Required work:
Working from the line that contains "theorem guardCompletion (channel" down to the last line below, repeat each line exactly.

Dataset excerpts:
theorem victimFor_eq_none {s : State} {demand : Nat} :
    s.victimFor demand = none ↔ ∀ ch f c id, ¬ Qualifies s demand ch f c id := by
  have none_iff (ch : Letter) : s.victimAt demand ch = none ↔ ∀ f c id, ¬ Qualifies s demand ch f c id := by
    constructor
    · intro h f c id hq
      have : s.victimAt demand ch = some ⟨ch, c, id, f.dispatchTime⟩ := victimAt_eq_some.mpr ⟨f, hq, rfl, rfl⟩
      rw [h] at this
      cases this
    · intro h
      cases hv : s.victimAt demand ch with
      | none => rfl
      | some v =>
        obtain ⟨f, hq, _⟩ := victimAt_eq_some.mp hv
        exact absurd hq (h f _ _)
  have both : s.victimFor demand = none ↔ s.victimAt demand .A = none ∧ s.victimAt demand .B = none := by
    unfold State.victimFor
    cases s.victimAt demand .A <;> cases s.victimAt demand .B <;> simp
    split <;> simp
  rw [both, none_iff, none_iff]
  constructor
  · rintro ⟨ha, hb⟩ ch
    cases ch
    · exact ha
    · exact hb
  · exact fun h => ⟨h .A, h .B⟩

theorem isVictim_of_victimFor {s : State} {demand : Nat} {v : Victim} (h : s.victimFor demand = some v) :
    ∃ f, IsVictim s demand v.channel f v.cls v.span ∧ f.dispatchTime = v.dispatchTime := by
  have known {ch : Letter} {g : Flight} {k : Fin 4} {i : Nat} (hq : Qualifies s demand ch g k i) :
      s.victimAt demand ch = some ⟨ch, k, i, g.dispatchTime⟩ := victimAt_eq_some.mpr ⟨g, hq, rfl, rfl⟩
  unfold State.victimFor at h
  split at h
  · rename_i a b ha hb
    obtain ⟨f, hqa, hca, hta⟩ := victimAt_eq_some.mp ha
    obtain ⟨g, hqb, hcb, htb⟩ := victimAt_eq_some.mp hb
    split at h
    · rename_i hlt
      cases h
      refine ⟨g, ⟨by rw [hcb]; exact hqb, fun other x k i hne hq => ?_⟩, htb.symm⟩
      cases other with
      | B => exact absurd hcb.symm hne
      | A =>
        have := known hq
        rw [ha] at this
        cases this
        rcases hlt with hlt | ⟨he, hle⟩
        · exact Or.inl hlt
        · refine Or.inr ⟨he, ?_⟩
          rcases Nat.lt_or_eq_of_le hle with hl | hl
          · exact Or.inl (by rw [← htb]; exact hl)
          · exact Or.inr ⟨by rw [← htb]; exact hl, hcb⟩
    · rename_i hlt
      cases h
      refine ⟨f, ⟨by rw [hca]; exact hqa, fun other x k i hne hq => ?_⟩, hta.symm⟩
      cases other with
      | A => exact absurd hca.symm hne
      | B =>
        have := known hq
        rw [hb] at this
        cases this
        rw [not_or] at hlt
        rcases lt_trichotomy k v.cls with hk | hk | hk
        · exact Or.inl hk
        · exact Or.inr ⟨hk, Or.inl (by rw [← hta]; exact Nat.lt_of_not_le fun hle => hlt.2 ⟨hk.symm, hle⟩)⟩
        · exact absurd hk hlt.1
  · rename_i a ha hb
    cases h
    obtain ⟨f, hq, hc, ht⟩ := victimAt_eq_some.mp ha
    refine ⟨f, ⟨by rw [hc]; exact hq, fun other x k i hne hq' => ?_⟩, ht.symm⟩
    cases other with
    | A => exact absurd hc.symm hne
    | B =>
      have := known hq'
      rw [hb] at this
      cases this
  · rename_i b ha hb
    cases h
    obtain ⟨f, hq, hc, ht⟩ := victimAt_eq_some.mp hb
    refine ⟨f, ⟨by rw [hc]; exact hq, fun other x k i hne hq' => ?_⟩, ht.symm⟩
    cases other with
    | B => exact absurd hc.symm hne
    | A =>
      have := known hq'
      rw [ha] at this
      cases this
  · cases h

theorem preempts_preemptFor (senses : Pair (Option Nat)) (s : State) (demand : Nat) :
    Preempts senses.get demand s (State.preemptFor senses s demand) := by
  unfold State.preemptFor
  cases hv : s.victimFor demand with
  | none => exact Or.inl ⟨victimFor_eq_none.mp hv, rfl⟩
  | some v =>
    obtain ⟨f, hvictim, _⟩ := isVictim_of_victimFor hv
    obtain ⟨u, hu, he⟩ := hvictim.qualifies.eligible
    have abort := aborts_abortChannel hvictim.qualifies.runs
    have spans : ((s.abortChannel v.channel).findSpan v.span) = s.findSpan v.span := by
      unfold State.findSpan State.spans
      rw [abort.frame.same .directory (by decide)]
    have he1 := he.of_aborts hu abort
    have requeue : Aborts v.channel f s ((s.abortChannel v.channel).requeueScheduled v.cls v.span) :=
      ⟨abort.frame.trans ((requeueScheduled_frame _ _ _).mono (by decide)),
        ⟨abort.givesUp.channels, abort.givesUp.buffers, abort.givesUp.banks⟩⟩
    obtain ⟨l, position, hn, hd⟩ := dispatchesTo_of_eligible senses (he1.of_aborts abort requeue)
    refine Or.inr ⟨v.channel, f, v.cls, v.span, _, _, l, position, hvictim, requeue, rfl, ?_, hn, hd⟩
    have sched : (s.abortChannel v.channel).sched = { s.sched with dispatchCalled := true } := by
      cases ha : (s.channels.get v.channel).activity with
      | idle => exact absurd hvictim.qualifies.runs (by simp [ha, Activity.flight?])
      | inhibited => exact absurd hvictim.qualifies.runs (by simp [ha, Activity.flight?])
      | busy stage g => rw [abortChannel_busy ha]; rfl
    unfold State.requeueScheduled
    rw [State.headOfClassQueue_sched, spans, sched]

theorem preemptsInTurn_foldl (senses : Pair (Option Nat)) (l : List Nat) (s : State) :
    PreemptsInTurn senses.get l s (l.foldl (State.preemptFor senses) s) := by
  induction l generalizing s with
  | nil => rfl
  | cons d l ih => exact ⟨_, preempts_preemptFor senses s d, ih _⟩

/-! ### The pass, and the window open that holds one -/

theorem sensesOf_eq (a b : Sense) : sensesOf a b = (senseValues a b).get := by
  funext l
  cases l <;> rfl

theorem passes_dispatchPass (s : State) (senses : Pair (Option Nat)) :
    Passes senses.get s (s.dispatchPass senses) := by
  let s0 : State := { s with sched := { s.sched with dispatchCalled := false } }
  let s1 := s0.considerChannel senses .A
  let s2 := s1.considerChannel senses .B
  refine ⟨s1, s2, s2.preempt senses, considers_considerChannel .., considers_considerChannel .., ?_, ?_⟩
  · unfold State.preempt
    split
    · exact preemptsInTurn_foldl ..
    · rfl
  · have h : (s2.preempt senses).now = s.now :=
      (((considerChannel_frame s0 senses .A).trans (considerChannel_frame s1 senses .B)).trans
        (preempt_frame s2 senses)).same .now (by decide)
    exact h ▸ rfl

theorem passSenses_eq (n : Nat) : passSenses n = (senseValues (Config.senseA n) (Config.senseB n)).get := sensesOf_eq ..

theorem windowOpens_raiseWindow (s : State) : WindowOpens s s.raiseWindow := by
  refine ⟨rfl, by simp [State.raiseWindow, wrapSucc], fun c => ?_, fun ch => ?_, fun c => ?_, rfl, rfl⟩
  · have h : s.queuesAtOpen (wrapSucc s.timeBase.windowNumber) c = fun r => decide (r.state = .active ∧ r.cls = c ∧
        wrapSucc s.timeBase.windowNumber % r.interval = r.phase ∧ s.jobPlace r.id = none) := by
      funext r
      rw [Bool.eq_iff_iff, decide_eq_true_eq]
      simp only [State.queuesAtOpen, SpanRecord.due, Bool.and_eq_true, beq_iff_eq, Option.isNone_iff_eq_none]
      tauto
    have hq : s.raiseWindow.sched.classQueues.get c = s.openedQueue (wrapSucc s.timeBase.windowNumber) c := by
      fin_cases c <;> rfl
    rw [hq, State.openedQueue, h]
    rfl
  · cases ch <;> rfl
  · fin_cases c <;> rfl
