-- ==== Sys2Proof/Laws/PerInstr.lean ====
section
/-! SUPPORT. Carriage: how a command travels. Every well-formed request has a row in the request table, a code other than
0, and a body of at most 512 bytes of the length its row gives; the other commands have no request body. -/

namespace Sys2Proof.Laws.Carriage

/-- A well-formed request is carried as a row of the request table says (R199). -/
def Statement (i : Instr) : Prop :=
  i.wellFormed = true → ∀ code body, requestBody i = some (code, body) →
    ∃ row ∈ requestRows, row.code = code ∧ code ≠ 0 ∧ body.length ≤ 512 ∧
      (row.body = .fixed body.length ∨ row.body = .counted)

/-- A request whose body has the fixed length of its row is carried as the table says. -/
theorem ofRow {i : Instr} {c n : Nat} {b : List Byte} (hb : requestBody i = some (c, b)) (hn : b.length = n)
    (hr : (⟨c, .fixed n⟩ : RequestRow) ∈ requestRows) (h0 : c ≠ 0) (h : n ≤ 512) : Statement i := by
  intro _ code body hi
  obtain ⟨rfl, rfl⟩ := Prod.mk.injEq .. ▸ Option.some.inj (hb.symm.trans hi)
  exact ⟨_, hr, rfl, h0, hn ▸ h, Or.inl (by rw [hn])⟩

/-- A command that is no request carries no request body. -/
theorem ofNone {i : Instr} (hb : requestBody i = none) : Statement i := by
  intro _ code body hi
  simp [hb] at hi

theorem spanPut (fields : SpanFields) : Statement (.spanPut fields) :=
  ofRow (n := 25) rfl rfl (by decide) (by decide) (by decide)

theorem spanGet (id : U16) : Statement (.spanGet id) :=
  ofRow (n := 2) rfl rfl (by decide) (by decide) (by decide)

theorem spanByPort (bank position : Byte) : Statement (.spanByPort bank position) :=
  ofRow (n := 2) rfl rfl (by decide) (by decide) (by decide)

theorem spanNext (id : U16) : Statement (.spanNext id) :=
  ofRow (n := 2) rfl rfl (by decide) (by decide) (by decide)

theorem spanHold (id : U16) : Statement (.spanHold id) :=
  ofRow (n := 2) rfl rfl (by decide) (by decide) (by decide)

theorem spanResume (id : U16) : Statement (.spanResume id) :=
  ofRow (n := 2) rfl rfl (by decide) (by decide) (by decide)

theorem spanRetire (id : U16) : Statement (.spanRetire id) :=
  ofRow (n := 2) rfl rfl (by decide) (by decide) (by decide)

theorem spanLearn (id : U16) : Statement (.spanLearn id) :=
  ofRow (n := 2) rfl rfl (by decide) (by decide) (by decide)

theorem marksAppend (body : List Byte) : Statement (.marksAppend body) := by
  intro hw code b hi
  obtain ⟨rfl, rfl⟩ := Prod.mk.injEq .. ▸ Option.some.inj hi
  exact ⟨⟨0x10, .counted⟩, by decide, rfl, by decide, by simpa [Instr.wellFormed] using hw, Or.inr rfl⟩

theorem marksRead (id : U16) (start : Byte) : Statement (.marksRead id start) :=
  ofRow (n := 3) rfl rfl (by decide) (by decide) (by decide)

theorem marksClear (id : U16) : Statement (.marksClear id) :=
  ofRow (n := 2) rfl rfl (by decide) (by decide) (by decide)

theorem testNow (id : U16) : Statement (.testNow id) :=
  ofRow (n := 2) rfl rfl (by decide) (by decide) (by decide)

theorem testCancel (id : U16) : Statement (.testCancel id) :=
  ofRow (n := 2) rfl rfl (by decide) (by decide) (by decide)

theorem condGet (tag : U16) : Statement (.condGet tag) :=
  ofRow (n := 2) rfl rfl (by decide) (by decide) (by decide)

theorem condNext (id tag : U16) : Statement (.condNext id tag) :=
  ofRow (n := 4) rfl rfl (by decide) (by decide) (by decide)

theorem condAck (tag : U16) : Statement (.condAck tag) :=
  ofRow (n := 2) rfl rfl (by decide) (by decide) (by decide)

theorem condRetire (tag : U16) : Statement (.condRetire tag) :=
  ofRow (n := 2) rfl rfl (by decide) (by decide) (by decide)

theorem severitySet (fields : SeverityFields) : Statement (.severitySet fields) :=
  ofRow (n := 5) rfl rfl (by decide) (by decide) (by decide)

theorem profileSet (fields : ProfileFields) : Statement (.profileSet fields) :=
  ofRow (n := 11) rfl rfl (by decide) (by decide) (by decide)

theorem profileGet (number : Byte) : Statement (.profileGet number) :=
  ofRow (n := 1) rfl rfl (by decide) (by decide) (by decide)

theorem clockSet (timeOfDay : U32) : Statement (.clockSet timeOfDay) :=
  ofRow (n := 4) rfl rfl (by decide) (by decide) (by decide)

theorem windowSet (openTime closeTime : U32) : Statement (.windowSet openTime closeTime) :=
  ofRow (n := 8) rfl rfl (by decide) (by decide) (by decide)

theorem classSet (cls weight preemptible : Byte) : Statement (.classSet cls weight preemptible) :=
  ofRow (n := 3) rfl rfl (by decide) (by decide) (by decide)

theorem guardSet (overload live : U16) : Statement (.guardSet overload live) :=
  ofRow (n := 4) rfl rfl (by decide) (by decide) (by decide)

theorem coilSet (bank : Byte) (length : U32) (groupIndex : U16) : Statement (.coilSet bank length groupIndex) :=
  ofRow (n := 7) rfl rfl (by decide) (by decide) (by decide)

theorem bankRestore (bank : Byte) (sense : Sense) : Statement (.bankRestore bank sense) :=
  ofRow (n := 1) rfl rfl (by decide) (by decide) (by decide)

theorem statusGet : Statement .statusGet :=
  ofRow (n := 0) rfl rfl (by decide) (by decide) (by decide)

theorem changesRead : Statement .changesRead :=
  ofRow (n := 0) rfl rfl (by decide) (by decide) (by decide)

theorem attentionSet (span condition unit : Byte) : Statement (.attentionSet span condition unit) :=
  ofRow (n := 3) rfl rfl (by decide) (by decide) (by decide)

theorem restart : Statement .restart :=
  ofRow (n := 0) rfl rfl (by decide) (by decide) (by decide)

theorem frameRefused (frame : List Byte) : Statement (.frameRefused frame) := ofNone rfl

theorem readPeriod (clocked : Nat) : Statement (.readPeriod clocked) := ofNone rfl

theorem ignoredPeriod (clocked : Nat) : Statement (.ignoredPeriod clocked) := ofNone rfl

theorem powerOn (straps : Straps) (inhibit : Bool) : Statement (.powerOn straps inhibit) := ofNone rfl

theorem resetPin (straps : Straps) (inhibit : Bool) : Statement (.resetPin straps inhibit) := ofNone rfl

theorem inhibitAsserted : Statement .inhibitAsserted := ofNone rfl

theorem inhibitReleased : Statement .inhibitReleased := ofNone rfl

theorem timeAdvance : Statement .timeAdvance := ofNone rfl

theorem settleCompletion (bank : Letter) (sense : Sense) : Statement (.settleCompletion bank sense) := ofNone rfl

theorem guardCompletion (channel : Letter) (sum : Nat) : Statement (.guardCompletion channel sum) := ofNone rfl

theorem shotAccumulated (channel : Letter) (samples : List U16) : Statement (.shotAccumulated channel samples) := ofNone rfl

theorem acquisitionCompletion (channel : Letter) : Statement (.acquisitionCompletion channel) := ofNone rfl

theorem dispatchPass (senseA senseB : Sense) : Statement (.dispatchPass senseA senseB) := ofNone rfl

theorem analysisTake : Statement .analysisTake := ofNone rfl

theorem analysisCompletion : Statement .analysisCompletion := ofNone rfl

end Sys2Proof.Laws.Carriage
end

Exercise response:
theorem guardCompletion (channel : Letter) (sum : Nat) : Statement (.guardCompletion channel sum) := ofNone rfl

theorem shotAccumulated (channel : Letter) (samples : List U16) : Statement (.shotAccumulated channel samples) := ofNone rfl

theorem acquisitionCompletion (channel : Letter) : Statement (.acquisitionCompletion channel) := ofNone rfl

theorem dispatchPass (senseA senseB : Sense) : Statement (.dispatchPass senseA senseB) := ofNone rfl

theorem analysisTake : Statement .analysisTake := ofNone rfl

theorem analysisCompletion : Statement .analysisCompletion := ofNone rfl

end Sys2Proof.Laws.Carriage
end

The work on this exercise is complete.